> **EXERCISE DIRECTIONS**: Among the lines below, a stretch begins at the one with "r.saved = none)" and ends at the one with "j.scrub.filter (· ≠ rg)". Repeat that stretch exactly, ends included.

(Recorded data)
_ _ _ _ _ _ _

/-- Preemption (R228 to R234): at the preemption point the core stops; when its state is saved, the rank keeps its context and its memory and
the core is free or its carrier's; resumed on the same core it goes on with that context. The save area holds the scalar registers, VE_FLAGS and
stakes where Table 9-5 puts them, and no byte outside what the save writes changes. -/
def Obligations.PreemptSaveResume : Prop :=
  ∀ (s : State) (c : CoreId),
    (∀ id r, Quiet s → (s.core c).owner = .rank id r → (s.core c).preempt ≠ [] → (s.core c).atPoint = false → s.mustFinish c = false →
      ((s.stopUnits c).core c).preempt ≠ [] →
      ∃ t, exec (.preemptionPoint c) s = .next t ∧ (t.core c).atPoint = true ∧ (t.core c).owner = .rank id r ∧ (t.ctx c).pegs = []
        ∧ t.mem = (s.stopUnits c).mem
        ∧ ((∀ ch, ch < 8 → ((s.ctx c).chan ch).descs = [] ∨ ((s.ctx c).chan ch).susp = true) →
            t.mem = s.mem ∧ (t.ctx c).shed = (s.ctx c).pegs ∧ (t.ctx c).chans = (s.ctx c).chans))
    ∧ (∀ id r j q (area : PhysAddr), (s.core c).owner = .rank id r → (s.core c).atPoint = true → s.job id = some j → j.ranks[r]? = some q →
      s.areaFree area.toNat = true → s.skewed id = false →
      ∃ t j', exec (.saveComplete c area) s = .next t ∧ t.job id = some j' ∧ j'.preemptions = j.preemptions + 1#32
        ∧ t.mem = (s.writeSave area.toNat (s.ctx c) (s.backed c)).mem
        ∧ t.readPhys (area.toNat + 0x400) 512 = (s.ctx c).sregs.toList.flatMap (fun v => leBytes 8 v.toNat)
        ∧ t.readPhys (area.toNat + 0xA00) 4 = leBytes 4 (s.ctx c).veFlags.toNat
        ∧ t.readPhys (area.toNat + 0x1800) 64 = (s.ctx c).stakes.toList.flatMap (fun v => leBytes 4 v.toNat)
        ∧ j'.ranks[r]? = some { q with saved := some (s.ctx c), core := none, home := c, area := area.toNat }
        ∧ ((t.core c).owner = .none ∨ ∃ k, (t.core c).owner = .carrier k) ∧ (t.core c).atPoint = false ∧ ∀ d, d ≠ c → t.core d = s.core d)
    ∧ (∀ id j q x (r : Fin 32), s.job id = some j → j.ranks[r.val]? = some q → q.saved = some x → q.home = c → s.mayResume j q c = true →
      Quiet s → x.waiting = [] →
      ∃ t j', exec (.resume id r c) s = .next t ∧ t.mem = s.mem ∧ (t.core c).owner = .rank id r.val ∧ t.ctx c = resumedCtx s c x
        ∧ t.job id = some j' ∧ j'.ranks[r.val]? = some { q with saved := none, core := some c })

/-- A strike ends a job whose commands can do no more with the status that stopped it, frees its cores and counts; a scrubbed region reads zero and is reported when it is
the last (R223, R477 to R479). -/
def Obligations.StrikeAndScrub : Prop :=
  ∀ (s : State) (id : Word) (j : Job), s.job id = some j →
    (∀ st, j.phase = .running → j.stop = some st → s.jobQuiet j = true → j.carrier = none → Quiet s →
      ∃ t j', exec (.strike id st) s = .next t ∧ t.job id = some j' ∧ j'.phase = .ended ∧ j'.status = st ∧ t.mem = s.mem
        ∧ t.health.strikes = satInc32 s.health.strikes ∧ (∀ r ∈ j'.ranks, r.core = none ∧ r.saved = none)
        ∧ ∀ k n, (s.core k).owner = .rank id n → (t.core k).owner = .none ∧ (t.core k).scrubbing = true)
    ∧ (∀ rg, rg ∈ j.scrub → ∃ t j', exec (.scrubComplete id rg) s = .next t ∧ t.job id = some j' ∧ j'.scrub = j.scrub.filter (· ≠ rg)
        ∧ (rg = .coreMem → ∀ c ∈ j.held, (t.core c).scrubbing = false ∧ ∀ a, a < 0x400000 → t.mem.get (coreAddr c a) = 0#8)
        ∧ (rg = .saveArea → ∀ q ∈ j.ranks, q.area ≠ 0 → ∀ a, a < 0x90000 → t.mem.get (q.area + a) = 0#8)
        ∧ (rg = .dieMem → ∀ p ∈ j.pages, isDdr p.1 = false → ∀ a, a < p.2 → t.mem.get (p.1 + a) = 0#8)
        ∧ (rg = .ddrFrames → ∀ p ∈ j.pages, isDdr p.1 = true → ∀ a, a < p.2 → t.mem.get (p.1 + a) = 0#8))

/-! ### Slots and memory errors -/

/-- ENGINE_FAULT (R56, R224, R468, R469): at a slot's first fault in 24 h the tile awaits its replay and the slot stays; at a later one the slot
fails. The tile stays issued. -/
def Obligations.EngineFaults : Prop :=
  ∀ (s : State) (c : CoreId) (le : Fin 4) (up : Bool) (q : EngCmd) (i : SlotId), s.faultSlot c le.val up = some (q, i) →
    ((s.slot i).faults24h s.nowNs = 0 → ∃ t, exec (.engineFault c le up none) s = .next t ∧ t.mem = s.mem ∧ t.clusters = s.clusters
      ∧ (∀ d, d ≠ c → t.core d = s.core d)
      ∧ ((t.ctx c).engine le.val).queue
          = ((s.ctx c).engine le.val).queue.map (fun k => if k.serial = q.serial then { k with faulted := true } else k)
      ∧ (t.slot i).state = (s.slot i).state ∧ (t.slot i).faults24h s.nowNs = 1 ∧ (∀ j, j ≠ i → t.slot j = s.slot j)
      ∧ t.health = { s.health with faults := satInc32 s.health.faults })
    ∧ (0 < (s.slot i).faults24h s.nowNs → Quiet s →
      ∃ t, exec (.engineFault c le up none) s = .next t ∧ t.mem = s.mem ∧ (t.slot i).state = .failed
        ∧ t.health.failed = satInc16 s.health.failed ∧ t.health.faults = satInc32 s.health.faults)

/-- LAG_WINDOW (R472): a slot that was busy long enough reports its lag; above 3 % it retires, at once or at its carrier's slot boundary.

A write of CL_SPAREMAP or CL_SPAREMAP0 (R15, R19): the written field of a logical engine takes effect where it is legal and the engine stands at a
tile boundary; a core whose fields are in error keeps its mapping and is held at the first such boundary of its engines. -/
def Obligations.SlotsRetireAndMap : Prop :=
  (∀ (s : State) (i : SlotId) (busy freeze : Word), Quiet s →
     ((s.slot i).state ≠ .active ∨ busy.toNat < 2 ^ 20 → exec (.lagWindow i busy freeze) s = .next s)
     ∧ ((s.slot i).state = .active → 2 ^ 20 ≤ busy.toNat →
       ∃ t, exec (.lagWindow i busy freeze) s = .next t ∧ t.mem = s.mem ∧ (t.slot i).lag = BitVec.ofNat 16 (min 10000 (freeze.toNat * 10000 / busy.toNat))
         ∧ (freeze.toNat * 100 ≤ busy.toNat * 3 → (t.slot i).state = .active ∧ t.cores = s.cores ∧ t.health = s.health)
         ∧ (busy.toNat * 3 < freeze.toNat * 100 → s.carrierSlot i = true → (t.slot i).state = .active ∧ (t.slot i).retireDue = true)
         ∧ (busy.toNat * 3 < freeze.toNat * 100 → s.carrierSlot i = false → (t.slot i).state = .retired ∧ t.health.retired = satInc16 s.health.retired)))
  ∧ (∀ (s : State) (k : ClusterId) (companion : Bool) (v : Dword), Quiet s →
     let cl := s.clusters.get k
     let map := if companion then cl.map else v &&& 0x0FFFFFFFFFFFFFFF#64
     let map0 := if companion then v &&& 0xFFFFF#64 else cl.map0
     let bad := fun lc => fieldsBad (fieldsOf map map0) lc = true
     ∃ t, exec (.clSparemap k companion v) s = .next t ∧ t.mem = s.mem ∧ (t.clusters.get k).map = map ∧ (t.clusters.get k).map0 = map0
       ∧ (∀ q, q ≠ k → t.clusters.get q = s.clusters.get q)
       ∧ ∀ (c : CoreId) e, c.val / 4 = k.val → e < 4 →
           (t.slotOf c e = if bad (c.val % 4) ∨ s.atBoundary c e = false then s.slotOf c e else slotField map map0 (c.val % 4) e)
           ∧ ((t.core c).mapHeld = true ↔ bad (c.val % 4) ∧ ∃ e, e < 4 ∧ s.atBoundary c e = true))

_ _ _ _ _ _ _

> **TASK SOLUTION**:
        ∧ t.health.strikes = satInc32 s.health.strikes ∧ (∀ r ∈ j'.ranks, r.core = none ∧ r.saved = none)
        ∧ ∀ k n, (s.core k).owner = .rank id n → (t.core k).owner = .none ∧ (t.core k).scrubbing = true)
    ∧ (∀ rg, rg ∈ j.scrub → ∃ t j', exec (.scrubComplete id rg) s = .next t ∧ t.job id = some j' ∧ j'.scrub = j.scrub.filter (· ≠ rg)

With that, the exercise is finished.